# Kinds of fish to smoke



## ssajn (Jan 21, 2016)

I'm pretty new to smoking and have a few questions.

I notice most folks smoke salmon and trout. My question is can you smoke fish like cod, Mahi Mahi and other white flesh fish even shrimp?

So far I've smoked salmon using a wet brine and want to try a dry brine this weekend.

Thanks in advance for any advise you experts want to share.


----------



## dirtsailor2003 (Jan 21, 2016)

Yes you can smoke other fish and seafood. 

We smoke rockfish, tuna, magi mahi, shrimp, clams, oysters, mussels, crab, etc...

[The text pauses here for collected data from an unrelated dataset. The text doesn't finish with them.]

/-! ### What each write of registers, tiles and fields leaves of the others -/

@[simp] theorem State.setReg_tile (s : State) (ca : Nat) (v : Word) (u : Tile) : (s.setReg ca v).tile u = s.tile u := rfl
@[simp] theorem State.setReg_ctx (s : State) (ca : Nat) (v : Word) (u : Tile) (d : CtxNo) : (s.setReg ca v).ctx u d = s.ctx u d := rfl
@[simp] theorem State.setReg_fieldSt (s : State) (ca : Nat) (v : Word) (k : Nat) : (s.setReg ca v).fieldSt k = s.fieldSt k := rfl
@[simp] theorem State.setReg_byte (s : State) (ca : Nat) (v : Word) (i : Nat) : (s.setReg ca v).byte i = s.byte i := rfl
@[simp] theorem State.setFld_tile (s : State) (ca hi lo v : Nat) (u : Tile) : (s.setFld ca hi lo v).tile u = s.tile u := rfl
@[simp] theorem State.setFld_ctx (s : State) (ca hi lo v : Nat) (u : Tile) (d : CtxNo) : (s.setFld ca hi lo v).ctx u d = s.ctx u d := rfl
@[simp] theorem State.setFld_fieldSt (s : State) (ca hi lo v : Nat) (k : Nat) : (s.setFld ca hi lo v).fieldSt k = s.fieldSt k := rfl
@[simp] theorem State.setFld_byte (s : State) (ca hi lo v : Nat) (i : Nat) : (s.setFld ca hi lo v).byte i = s.byte i := rfl
@[simp] theorem State.orReg_tile (s : State) (ca : Nat) (m : Word) (u : Tile) : (s.orReg ca m).tile u = s.tile u := rfl
@[simp] theorem State.orReg_ctx (s : State) (ca : Nat) (m : Word) (u : Tile) (d : CtxNo) : (s.orReg ca m).ctx u d = s.ctx u d := rfl
@[simp] theorem State.orReg_fieldSt (s : State) (ca : Nat) (m : Word) (k : Nat) : (s.orReg ca m).fieldSt k = s.fieldSt k := rfl
@[simp] theorem State.orReg_byte (s : State) (ca : Nat) (m : Word) (i : Nat) : (s.orReg ca m).byte i = s.byte i := rfl
@[simp] theorem State.raise_tile (s : State) (ca n : Nat) (u : Tile) : (s.raise ca n).tile u = s.tile u := rfl
@[simp] theorem State.raise_ctx (s : State) (ca n : Nat) (u : Tile) (d : CtxNo) : (s.raise ca n).ctx u d = s.ctx u d := rfl
@[simp] theorem State.raise_fieldSt (s : State) (ca n : Nat) (k : Nat) : (s.raise ca n).fieldSt k = s.fieldSt k := rfl
@[simp] theorem State.raise_byte (s : State) (ca n : Nat) (i : Nat) : (s.raise ca n).byte i = s.byte i := rfl
@[simp] theorem State.setLive_reg (s : State) (ca : Nat) (v : Word) (cb : Nat) : (s.setLive ca v).reg cb = s.reg cb := rfl
@[simp] theorem State.setLive_tile (s : State) (ca : Nat) (v : Word) (u : Tile) : (s.setLive ca v).tile u = s.tile u := rfl
@[simp] theorem State.setLive_ctx (s : State) (ca : Nat) (v : Word) (u : Tile) (d : CtxNo) : (s.setLive ca v).ctx u d = s.ctx u d := rfl
@[simp] theorem State.setLive_fieldSt (s : State) (ca : Nat) (v : Word) (k : Nat) : (s.setLive ca v).fieldSt k = s.fieldSt k := rfl
@[simp] theorem State.setLive_byte (s : State) (ca : Nat) (v : Word) (i : Nat) : (s.setLive ca v).byte i = s.byte i := rfl
@[simp] theorem State.post_reg (s : State) (code : Nat) (job ctx : Option Nat) (field site : Nat) (detail : Word) (cb : Nat) : (s.post code job ctx field site detail).reg cb = s.reg cb := rfl
@[simp] theorem State.post_tile (s : State) (code : Nat) (job ctx : Option Nat) (field site : Nat) (detail : Word) (u : Tile) : (s.post code job ctx field site detail).tile u = s.tile u := rfl
@[simp] theorem State.post_ctx (s : State) (code : Nat) (job ctx : Option Nat) (field site : Nat) (detail : Word) (u : Tile) (d : CtxNo) : (s.post code job ctx field site detail).ctx u d = s.ctx u d := rfl
@[simp] theorem State.post_fieldSt (s : State) (code : Nat) (job ctx : Option Nat) (field site : Nat) (detail : Word) (k : Nat) : (s.post code job ctx field site detail).fieldSt k = s.fieldSt k := rfl
@[simp] theorem State.post_byte (s : State) (code : Nat) (job ctx : Option Nat) (field site : Nat) (detail : Word) (i : Nat) : (s.post code job ctx field site detail).byte i = s.byte i := rfl
@[simp] theorem State.configError_reg (s : State) (ca : Nat) (cb : Nat) : (s.configError ca).reg cb = s.reg cb := rfl
@[simp] theorem State.configError_tile (s : State) (ca : Nat) (u : Tile) : (s.configError ca).tile u = s.tile u := rfl
@[simp] theorem State.configError_ctx (s : State) (ca : Nat) (u : Tile) (d : CtxNo) : (s.configError ca).ctx u d = s.ctx u d := rfl
@[simp] theorem State.configError_fieldSt (s : State) (ca : Nat) (k : Nat) : (s.configError ca).fieldSt k = s.fieldSt k := rfl
@[simp] theorem State.configError_byte (s : State) (ca : Nat) (i : Nat) : (s.configError ca).byte i = s.byte i := rfl
@[simp] theorem State.caError_reg (s : State) (ca : Nat) (cb : Nat) : (s.caError ca).reg cb = s.reg cb := rfl
@[simp] theorem State.caError_tile (s : State) (ca : Nat) (u : Tile) : (s.caError ca).tile u = s.tile u := rfl
@[simp] theorem State.caError_ctx (s : State) (ca : Nat) (u : Tile) (d : CtxNo) : (s.caError ca).ctx u d = s.ctx u d := rfl
@[simp] theorem State.caError_fieldSt (s : State) (ca : Nat) (k : Nat) : (s.caError ca).fieldSt k = s.fieldSt k := rfl
@[simp] theorem State.caError_byte (s : State) (ca : Nat) (i : Nat) : (s.caError ca).byte i = s.byte i := rfl
@[simp] theorem State.postCtx_reg (s : State) (code : Nat) (t : Tile) (c : CtxNo) (detail : Word) (cb : Nat) : (s.postCtx code t c detail).reg cb = s.reg cb := rfl
@[simp] theorem State.postCtx_tile (s : State) (code : Nat) (t : Tile) (c : CtxNo) (detail : Word) (u : Tile) : (s.postCtx code t c detail).tile u = s.tile u := rfl
@[simp] theorem State.postCtx_ctx (s : State) (code : Nat) (t : Tile) (c : CtxNo) (detail : Word) (u : Tile) (d : CtxNo) : (s.postCtx code t c detail).ctx u d = s.ctx u d := rfl
@[simp] theorem State.postCtx_fieldSt (s : State) (code : Nat) (t : Tile) (c : CtxNo) (detail : Word) (k : Nat) : (s.postCtx code t c detail).fieldSt k = s.fieldSt k := rfl
@[simp] theorem State.postCtx_byte (s : State) (code : Nat) (t : Tile) (c : CtxNo) (detail : Word) (i : Nat) : (s.postCtx code t c detail).byte i = s.byte i := rfl
@[simp] theorem State.postTile_reg (s : State) (code : Nat) (t : Tile) (detail : Word) (cb : Nat) : (s.postTile code t detail).reg cb = s.reg cb := rfl
@[simp] theorem State.postTile_tile (s : State) (code : Nat) (t : Tile) (detail : Word) (u : Tile) : (s.postTile code t detail).tile u = s.tile u := rfl
@[simp] theorem State.postTile_ctx (s : State) (code : Nat) (t : Tile) (detail : Word) (u : Tile) (d : CtxNo) : (s.postTile code t detail).ctx u d = s.ctx u d := rfl
@[simp] theorem State.postTile_fieldSt (s : State) (code : Nat) (t : Tile) (detail : Word) (k : Nat) : (s.postTile code t detail).fieldSt k = s.fieldSt k := rfl
@[simp] theorem State.postTile_byte (s : State) (code : Nat) (t : Tile) (detail : Word) (i : Nat) : (s.postTile code t detail).byte i = s.byte i := rfl
@[simp] theorem State.setByte_reg (s : State) (a : Nat) (b : Byte) (cb : Nat) : (s.setByte a b).reg cb = s.reg cb := rfl
@[simp] theorem State.setByte_tile (s : State) (a : Nat) (b : Byte) (u : Tile) : (s.setByte a b).tile u = s.tile u := rfl
@[simp] theorem State.setByte_ctx (s : State) (a : Nat) (b : Byte) (u : Tile) (d : CtxNo) : (s.setByte a b).ctx u d = s.ctx u d := rfl
@[simp] theorem State.setByte_fieldSt (s : State) (a : Nat) (b : Byte) (k : Nat) : (s.setByte a b).fieldSt k = s.fieldSt k := rfl
@[simp] theorem State.clearRange_reg (s : State) (a n : Nat) (cb : Nat) : (s.clearRange a n).reg cb = s.reg cb := rfl
@[simp] theorem State.clearRange_tile (s : State) (a n : Nat) (u : Tile) : (s.clearRange a n).tile u = s.tile u := rfl
@[simp] theorem State.clearRange_ctx (s : State) (a n : Nat) (u : Tile) (d : CtxNo) : (s.clearRange a n).ctx u d = s.ctx u d := rfl
@[simp] theorem State.clearRange_fieldSt (s : State) (a n : Nat) (k : Nat) : (s.clearRange a n).fieldSt k = s.fieldSt k := rfl
@[simp] theorem State.setErr_reg (s : State) (a e : Nat) (cb : Nat) : (s.setErr a e).reg cb = s.reg cb := rfl
@[simp] theorem State.setErr_tile (s : State) (a e : Nat) (u : Tile) : (s.setErr a e).tile u = s.tile u := rfl
@[simp] theorem State.setErr_ctx (s : State) (a e : Nat) (u : Tile) (d : CtxNo) : (s.setErr a e).ctx u d = s.ctx u d := rfl
@[simp] theorem State.setErr_fieldSt (s : State) (a e : Nat) (k : Nat) : (s.setErr a e).fieldSt k = s.fieldSt k := rfl
@[simp] theorem State.setErr_byte (s : State) (a e : Nat) (i : Nat) : (s.setErr a e).byte i = s.byte i := rfl
@[simp] theorem State.modTile_reg (s : State) (t : Tile) (f : TileSt → TileSt) (cb : Nat) : (s.modTile t f).reg cb = s.reg cb := rfl
@[simp] theorem State.modTile_fieldSt (s : State) (t : Tile) (f : TileSt → TileSt) (k : Nat) : (s.modTile t f).fieldSt k = s.fieldSt k := rfl
@[simp] theorem State.modTile_byte (s : State) (t : Tile) (f : TileSt → TileSt) (i : Nat) : (s.modTile t f).byte i = s.byte i := rfl
@[simp] theorem State.modField_reg (s : State) (f : Nat) (g : FieldSt → FieldSt) (cb : Nat) : (s.modField f g).reg cb = s.reg cb := rfl
@[simp] theorem State.modField_tile (s : State) (f : Nat) (g : FieldSt → FieldSt) (u : Tile) : (s.modField f g).tile u = s.tile u := rfl
@[simp] theorem State.modField_ctx (s : State) (f : Nat) (g : FieldSt → FieldSt) (u : Tile) (d : CtxNo) : (s.modField f g).ctx u d = s.ctx u d := rfl
@[simp] theorem State.modField_byte (s : State) (f : Nat) (g : FieldSt → FieldSt) (i : Nat) : (s.modField f g).byte i = s.byte i := rfl
@[simp] theorem State.modCtx_reg (s : State) (t : Tile) (c : CtxNo) (f : Ctx → Ctx) (cb : Nat) : (s.modCtx t c f).reg cb = s.reg cb := rfl
@[simp] theorem State.modCtx_fieldSt (s : State) (t : Tile) (c : CtxNo) (f : Ctx → Ctx) (k : Nat) : (s.modCtx t c f).fieldSt k = s.fieldSt k := rfl
@[simp] theorem State.modCtx_byte (s : State) (t : Tile) (c : CtxNo) (f : Ctx → Ctx) (i : Nat) : (s.modCtx t c f).byte i = s.byte i := rfl
@[simp] theorem State.modEng_reg (s : State) (t : Tile) (e : Fin 3) (c : CtxNo) (f : StreamCtx → StreamCtx) (cb : Nat) : (s.modEng t e c f).reg cb = s.reg cb := rfl
@[simp] theorem State.modEng_fieldSt (s : State) (t : Tile) (e : Fin 3) (c : CtxNo) (f : StreamCtx → StreamCtx) (k : Nat) : (s.modEng t e c f).fieldSt k = s.fieldSt k := rfl
@[simp] theorem State.modEng_byte (s : State) (t : Tile) (e : Fin 3) (c : CtxNo) (f : StreamCtx → StreamCtx) (i : Nat) : (s.modEng t e c f).byte i = s.byte i := rfl
@[simp] theorem State.send_reg (s : State) (h : Head) (b : Body) (cb : Nat) : (s.send h b).reg cb = s.reg cb := rfl
@[simp] theorem State.send_tile (s : State) (h : Head) (b : Body) (u : Tile) : (s.send h b).tile u = s.tile u := rfl
@[simp] theorem State.send_ctx (s : State) (h : Head) (b : Body) (u : Tile) (d : CtxNo) : (s.send h b).ctx u d = s.ctx u d := rfl
@[simp] theorem State.send_fieldSt (s : State) (h : Head) (b : Body) (k : Nat) : (s.send h b).fieldSt k = s.fieldSt k := rfl
@[simp] theorem State.send_byte (s : State) (h : Head) (b : Body) (i : Nat) : (s.send h b).byte i = s.byte i := rfl
@[simp] theorem State.modRind_reg (s : State) (f : RindSt → RindSt) (cb : Nat) : (s.modRind f).reg cb = s.reg cb := rfl
@[simp] theorem State.modRind_tile (s : State) (f : RindSt → RindSt) (u : Tile) : (s.modRind f).tile u = s.tile u := rfl
@[simp] theorem State.modRind_ctx (s : State) (f : RindSt → RindSt) (u : Tile) (d : CtxNo) : (s.modRind f).ctx u d = s.ctx u d := rfl
@[simp] theorem State.modRind_fieldSt (s : State) (f : RindSt → RindSt) (k : Nat) : (s.modRind f).fieldSt k = s.fieldSt k := rfl
@[simp] theorem State.modRind_byte (s : State) (f : RindSt → RindSt) (i : Nat) : (s.modRind f).byte i = s.byte i := rfl
@[simp] theorem State.modPower_reg (s : State) (f : PowerSt → PowerSt) (cb : Nat) : (s.modPower f).reg cb = s.reg cb := rfl
@[simp] theorem State.modPower_tile (s : State) (f : PowerSt → PowerSt) (u : Tile) : (s.modPower f).tile u = s.tile u := rfl
@[simp] theorem State.modPower_ctx (s : State) (f : PowerSt → PowerSt) (u : Tile) (d : CtxNo) : (s.modPower f).ctx u d = s.ctx u d := rfl
@[simp] theorem State.modPower_fieldSt (s : State) (f : PowerSt → PowerSt) (k : Nat) : (s.modPower f).fieldSt k = s.fieldSt k := rfl
@[simp] theorem State.modPower_byte (s : State) (f : PowerSt → PowerSt) (i : Nat) : (s.modPower f).byte i = s.byte i := rfl
@[simp] theorem State.modUnlock_reg (s : State) (f : UnlockSt → UnlockSt) (cb : Nat) : (s.modUnlock f).reg cb = s.reg cb := rfl
@[simp] theorem State.modUnlock_tile (s : State) (f : UnlockSt → UnlockSt) (u : Tile) : (s.modUnlock f).tile u = s.tile u := rfl
@[simp] theorem State.modUnlock_ctx (s : State) (f : UnlockSt → UnlockSt) (u : Tile) (d : CtxNo) : (s.modUnlock f).ctx u d = s.ctx u d := rfl
@[simp] theorem State.modUnlock_fieldSt (s : State) (f : UnlockSt → UnlockSt) (k : Nat) : (s.modUnlock f).fieldSt k = s.fieldSt k := rfl
@[simp] theorem State.modUnlock_byte (s : State) (f : UnlockSt → UnlockSt) (i : Nat) : (s.modUnlock f).byte i = s.byte i := rfl
@[simp] theorem State.modSide_reg (s : State) (f : SideSt → SideSt) (cb : Nat) : (s.modSide f).reg cb = s.reg cb := rfl
@[simp] theorem State.modSide_tile (s : State) (f : SideSt → SideSt) (u : Tile) : (s.modSide f).tile u = s.tile u := rfl
@[simp] theorem State.modSide_ctx (s : State) (f : SideSt → SideSt) (u : Tile) (d : CtxNo) : (s.modSide f).ctx u d = s.ctx u d := rfl
@[simp] theorem State.modSide_fieldSt (s : State) (f : SideSt → SideSt) (k : Nat) : (s.modSide f).fieldSt k = s.fieldSt k := rfl
@[simp] theorem State.modSide_byte (s : State) (f : SideSt → SideSt) (i : Nat) : (s.modSide f).byte i = s.byte i := rfl
@[simp] theorem State.modAgent_reg (s : State) (g : Agent → Agent) (cb : Nat) : (s.modAgent g).reg cb = s.reg cb := rfl
@[simp] theorem State.modAgent_tile (s : State) (g : Agent → Agent) (u : Tile) : (s.modAgent g).tile u = s.tile u := rfl
@[simp] theorem State.modAgent_ctx (s : State) (g : Agent → Agent) (u : Tile) (d : CtxNo) : (s.modAgent g).ctx u d = s.ctx u d := rfl
@[simp] theorem State.modAgent_fieldSt (s : State) (g : Agent → Agent) (k : Nat) : (s.modAgent g).fieldSt k = s.fieldSt k := rfl
@[simp] theorem State.modAgent_byte (s : State) (g : Agent → Agent) (i : Nat) : (s.modAgent g).byte i = s.byte i := rfl
@[simp] theorem State.modEngine_reg (s : State) (f : FieldNo) (g : EngSt → EngSt) (cb : Nat) : (s.modEngine f g).reg cb = s.reg cb := rfl
@[simp] theorem State.modEngine_tile (s : State) (f : FieldNo) (g : EngSt → EngSt) (u : Tile) : (s.modEngine f g).tile u = s.tile u := rfl
@[simp] theorem State.modEngine_ctx (s : State) (f : FieldNo) (g : EngSt → EngSt) (u : Tile) (d : CtxNo) : (s.modEngine f g).ctx u d = s.ctx u d := rfl
@[simp] theorem State.modEngine_fieldSt (s : State) (f : FieldNo) (g : EngSt → EngSt) (k : Nat) : (s.modEngine f g).fieldSt k = s.fieldSt k := rfl
@[simp] theorem State.modEngine_byte (s : State) (f : FieldNo) (g : EngSt → EngSt) (i : Nat) : (s.modEngine f g).byte i = s.byte i := rfl
@[simp] theorem State.modHp_reg (s : State) (h : Fin 96) (g : HpSt → HpSt) (cb : Nat) : (s.modHp h g).reg cb = s.reg cb := rfl
@[simp] theorem State.modHp_tile (s : State) (h : Fin 96) (g : HpSt → HpSt) (u : Tile) : (s.modHp h g).tile u = s.tile u := rfl
@[simp] theorem State.modHp_ctx (s : State) (h : Fin 96) (g : HpSt → HpSt) (u : Tile) (d : CtxNo) : (s.modHp h g).ctx u d = s.ctx u d := rfl
@[simp] theorem State.modHp_fieldSt (s : State) (h : Fin 96) (g : HpSt → HpSt) (k : Nat) : (s.modHp h g).fieldSt k = s.fieldSt k := rfl
@[simp] theorem State.modHp_byte (s : State) (h : Fin 96) (g : HpSt → HpSt) (i : Nat) : (s.modHp h g).byte i = s.byte i := rfl
@[simp] theorem State.setArb_reg (s : State) (base : Nat) (x : ArbSt) (cb : Nat) : (s.setArb base x).reg cb = s.reg cb := rfl
@[simp] theorem State.setArb_tile (s : State) (base : Nat) (x : ArbSt) (u : Tile) : (s.setArb base x).tile u = s.tile u := rfl
@[simp] theorem State.setArb_ctx (s : State) (base : Nat) (x : ArbSt) (u : Tile) (d : CtxNo) : (s.setArb base x).ctx u d = s.ctx u d := rfl
@[simp] theorem State.setArb_fieldSt (s : State) (base : Nat) (x : ArbSt) (k : Nat) : (s.setArb base x).fieldSt k = s.fieldSt k := rfl
@[simp] theorem State.setArb_byte (s : State) (base : Nat) (x : ArbSt) (i : Nat) : (s.setArb base x).byte i = s.byte i := rfl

Keep in mind fish like cod, rockfish don't have as high a fat content as salmon, tuna. So you need to watch the salt content and the amount of smoke. Both can over power the milder fish.


----------



## tropics (Jan 21, 2016)

ssajn said:


> I'm pretty new to smoking and have a few questions.
> 
> I notice most folks smoke salmon and trout. My question is can you smoke fish like cod, Mahi Mahi and other white flesh fish even shrimp?
> 
> ...


Here you can find lots of info for dry curing I recommend

http://www.smokingmeatforums.com/t/87043/making-lox-a-picture-guide

I have smoked Cod and Blackfish


----------



## mfreel (Jan 21, 2016)

My favorite is smoked halibut, but unless you've caught it yourself, it gets kinda expensive!  LOVE smoked shrimp!!!


----------



## tropics (Jan 21, 2016)

For some smoked shrimp

http://www.smokingmeatforums.com/t/236956/smoked-wings-shrimp-mes30

Use the search bar and you will find a lot more

Richie


----------



## cmayna (Jan 23, 2016)

I smoke Salmon, Halibut, Rock and Ling COD, Sturgeon.


----------



## flagg (Jan 23, 2016)

I smoke king and spanish mackerel all the time.  Mackerel are quite oily and hold up to sugar-salt dry cure and heavy smoke.


----------



## krazykid (Jan 28, 2016)

I tired some Striper cheeks I saved from last summer's cape cod trips.   They are more fatty and have a consistency more like scallops.   I made a dry brine with creole seasoning, 4:1 brown sugar to salt, and wrapped them up in plastic wrap over night, pulled them in the morning, rinsed quick then let rest on a rack to form pellicle for about 8 hours then smoked them at 190 deg for 2 hours then put them in a baking dish, brushed on some melted butter and baked them at 350 for a few minutes till they started to split apart and flaked in half with a fork. Now these are thin like 3/8" thick or so bite sized pieces so they cooked fast.   They were more like jerky than cooked fish, but still tasted pretty good just an odd consistency.  for just winging it on a whim with no recipe or anything I give it a solid 6.5 out of 10.   I think next time I would just brine, rinse, let sit for maybe a few minutes then go straight to 250-275 smoke to cook them quicker, so it didn't form the leathery outside layer.


----------



## last cast (Jan 28, 2016)

This time of year I am catching king mackerel. I usually steak it out, brine it then smoke it. When I'm done with that I make a fish dip out of it.


----------